Source material: Begin

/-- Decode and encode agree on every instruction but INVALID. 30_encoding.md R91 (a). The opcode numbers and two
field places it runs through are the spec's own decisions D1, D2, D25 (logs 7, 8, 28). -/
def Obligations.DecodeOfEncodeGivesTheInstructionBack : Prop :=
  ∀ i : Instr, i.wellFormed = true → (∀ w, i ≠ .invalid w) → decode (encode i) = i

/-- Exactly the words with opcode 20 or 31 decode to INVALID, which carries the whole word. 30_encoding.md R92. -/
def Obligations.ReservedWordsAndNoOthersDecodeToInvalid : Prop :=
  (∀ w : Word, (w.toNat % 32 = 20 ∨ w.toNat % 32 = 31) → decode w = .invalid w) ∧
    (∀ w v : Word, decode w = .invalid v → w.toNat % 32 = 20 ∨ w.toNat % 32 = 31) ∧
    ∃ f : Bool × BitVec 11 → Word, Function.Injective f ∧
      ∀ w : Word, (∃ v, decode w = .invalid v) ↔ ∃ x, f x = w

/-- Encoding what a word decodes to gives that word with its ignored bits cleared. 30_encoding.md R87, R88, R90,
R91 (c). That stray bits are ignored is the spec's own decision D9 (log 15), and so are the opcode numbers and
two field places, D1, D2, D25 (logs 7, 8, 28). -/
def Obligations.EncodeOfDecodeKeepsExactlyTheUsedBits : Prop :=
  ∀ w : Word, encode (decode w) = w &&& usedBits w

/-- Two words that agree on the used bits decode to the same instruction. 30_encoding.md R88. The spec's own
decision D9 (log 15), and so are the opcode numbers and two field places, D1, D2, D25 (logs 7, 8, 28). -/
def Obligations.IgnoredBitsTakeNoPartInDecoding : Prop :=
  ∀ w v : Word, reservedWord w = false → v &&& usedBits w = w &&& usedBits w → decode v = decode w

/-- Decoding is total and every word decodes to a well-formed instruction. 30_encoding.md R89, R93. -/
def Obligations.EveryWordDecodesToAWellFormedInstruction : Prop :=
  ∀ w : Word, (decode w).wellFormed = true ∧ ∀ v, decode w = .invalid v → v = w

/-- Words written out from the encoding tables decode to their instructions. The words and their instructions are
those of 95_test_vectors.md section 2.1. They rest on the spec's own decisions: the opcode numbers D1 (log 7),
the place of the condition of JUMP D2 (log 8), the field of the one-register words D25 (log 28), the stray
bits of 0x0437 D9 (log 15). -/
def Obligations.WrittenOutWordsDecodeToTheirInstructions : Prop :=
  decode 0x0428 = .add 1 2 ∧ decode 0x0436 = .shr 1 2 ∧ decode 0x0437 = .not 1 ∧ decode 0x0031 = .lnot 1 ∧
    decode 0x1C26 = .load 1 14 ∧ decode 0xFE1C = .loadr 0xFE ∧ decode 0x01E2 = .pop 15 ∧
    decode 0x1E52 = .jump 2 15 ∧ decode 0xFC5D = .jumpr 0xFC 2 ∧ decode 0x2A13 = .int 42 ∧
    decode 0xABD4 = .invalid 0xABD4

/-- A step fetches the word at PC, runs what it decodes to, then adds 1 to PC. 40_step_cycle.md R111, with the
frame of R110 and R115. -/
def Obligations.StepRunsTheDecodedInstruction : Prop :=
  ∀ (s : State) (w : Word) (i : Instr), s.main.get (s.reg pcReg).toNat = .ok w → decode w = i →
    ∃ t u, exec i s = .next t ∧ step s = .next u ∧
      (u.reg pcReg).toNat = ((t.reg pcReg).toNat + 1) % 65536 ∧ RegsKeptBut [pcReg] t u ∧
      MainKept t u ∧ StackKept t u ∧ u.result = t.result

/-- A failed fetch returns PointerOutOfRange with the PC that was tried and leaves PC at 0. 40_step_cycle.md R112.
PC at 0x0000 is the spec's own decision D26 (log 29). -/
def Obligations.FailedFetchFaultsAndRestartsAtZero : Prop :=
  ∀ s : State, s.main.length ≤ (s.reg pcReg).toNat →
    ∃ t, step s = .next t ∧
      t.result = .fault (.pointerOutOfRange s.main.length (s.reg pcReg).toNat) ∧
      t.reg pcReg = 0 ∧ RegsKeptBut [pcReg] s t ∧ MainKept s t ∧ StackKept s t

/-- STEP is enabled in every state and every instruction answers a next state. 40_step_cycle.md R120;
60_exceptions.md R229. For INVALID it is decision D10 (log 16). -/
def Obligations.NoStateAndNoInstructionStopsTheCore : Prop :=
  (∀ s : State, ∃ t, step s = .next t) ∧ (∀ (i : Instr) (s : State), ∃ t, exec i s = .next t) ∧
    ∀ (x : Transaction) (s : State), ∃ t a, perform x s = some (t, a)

Source material: End

Go through the records and set each one down again, unchanged.

> Solution for this problem
/-- Decode and encode agree on every instruction but INVALID. 30_encoding.md R91 (a). The opcode numbers and two
field places it runs through are the spec's own decisions D1, D2, D25 (logs 7, 8, 28). -/
def Obligations.DecodeOfEncodeGivesTheInstructionBack : Prop :=
  ∀ i : Instr, i.wellFormed = true → (∀ w, i ≠ .invalid w) → decode (encode i) = i

/-- Exactly the words with opcode 20 or 31 decode to INVALID, which carries the whole word. 30_encoding.md R92. -/
def Obligations.ReservedWordsAndNoOthersDecodeToInvalid : Prop :=
  (∀ w : Word, (w.toNat % 32 = 20 ∨ w.toNat % 32 = 31) → decode w = .invalid w) ∧
    (∀ w v : Word, decode w = .invalid v → w.toNat % 32 = 20 ∨ w.toNat % 32 = 31) ∧
    ∃ f : Bool × BitVec 11 → Word, Function.Injective f ∧
      ∀ w : Word, (∃ v, decode w = .invalid v) ↔ ∃ x, f x = w

/-- Encoding what a word decodes to gives that word with its ignored bits cleared. 30_encoding.md R87, R88, R90,
R91 (c). That stray bits are ignored is the spec's own decision D9 (log 15), and so are the opcode numbers and
two field places, D1, D2, D25 (logs 7, 8, 28). -/
def Obligations.EncodeOfDecodeKeepsExactlyTheUsedBits : Prop :=
  ∀ w : Word, encode (decode w) = w &&& usedBits w

/-- Two words that agree on the used bits decode to the same instruction. 30_encoding.md R88. The spec's own
decision D9 (log 15), and so are the opcode numbers and two field places, D1, D2, D25 (logs 7, 8, 28). -/
def Obligations.IgnoredBitsTakeNoPartInDecoding : Prop :=
  ∀ w v : Word, reservedWord w = false → v &&& usedBits w = w &&& usedBits w → decode v = decode w

/-- Decoding is total and every word decodes to a well-formed instruction. 30_encoding.md R89, R93. -/
def Obligations.EveryWordDecodesToAWellFormedInstruction : Prop :=
  ∀ w : Word, (decode w).wellFormed = true ∧ ∀ v, decode w = .invalid v → v = w

/-- Words written out from the encoding tables decode to their instructions. The words and their instructions are
those of 95_test_vectors.md section 2.1. They rest on the spec's own decisions: the opcode numbers D1 (log 7),
the place of the condition of JUMP D2 (log 8), the field of the one-register words D25 (log 28), the stray
bits of 0x0437 D9 (log 15). -/
def Obligations.WrittenOutWordsDecodeToTheirInstructions : Prop :=
  decode 0x0428 = .add 1 2 ∧ decode 0x0436 = .shr 1 2 ∧ decode 0x0437 = .not 1 ∧ decode 0x0031 = .lnot 1 ∧
    decode 0x1C26 = .load 1 14 ∧ decode 0xFE1C = .loadr 0xFE ∧ decode 0x01E2 = .pop 15 ∧
    decode 0x1E52 = .jump 2 15 ∧ decode 0xFC5D = .jumpr 0xFC 2 ∧ decode 0x2A13 = .int 42 ∧
    decode 0xABD4 = .invalid 0xABD4

/-- A step fetches the word at PC, runs what it decodes to, then adds 1 to PC. 40_step_cycle.md R111, with the
frame of R110 and R115. -/
def Obligations.StepRunsTheDecodedInstruction : Prop :=
  ∀ (s : State) (w : Word) (i : Instr), s.main.get (s.reg pcReg).toNat = .ok w → decode w = i →
    ∃ t u, exec i s = .next t ∧ step s = .next u ∧
      (u.reg pcReg).toNat = ((t.reg pcReg).toNat + 1) % 65536 ∧ RegsKeptBut [pcReg] t u ∧
      MainKept t u ∧ StackKept t u ∧ u.result = t.result

/-- A failed fetch returns PointerOutOfRange with the PC that was tried and leaves PC at 0. 40_step_cycle.md R112.
PC at 0x0000 is the spec's own decision D26 (log 29). -/
def Obligations.FailedFetchFaultsAndRestartsAtZero : Prop :=
  ∀ s : State, s.main.length ≤ (s.reg pcReg).toNat →
    ∃ t, step s = .next t ∧
      t.result = .fault (.pointerOutOfRange s.main.length (s.reg pcReg).toNat) ∧
      t.reg pcReg = 0 ∧ RegsKeptBut [pcReg] s t ∧ MainKept s t ∧ StackKept s t

/-- STEP is enabled in every state and every instruction answers a next state. 40_step_cycle.md R120;
60_exceptions.md R229. For INVALID it is decision D10 (log 16). -/
def Obligations.NoStateAndNoInstructionStopsTheCore : Prop :=
  (∀ s : State, ∃ t, step s = .next t) ∧ (∀ (i : Instr) (s : State), ∃ t, exec i s = .next t) ∧
    ∀ (x : Transaction) (s : State), ∃ t a, perform x s = some (t, a)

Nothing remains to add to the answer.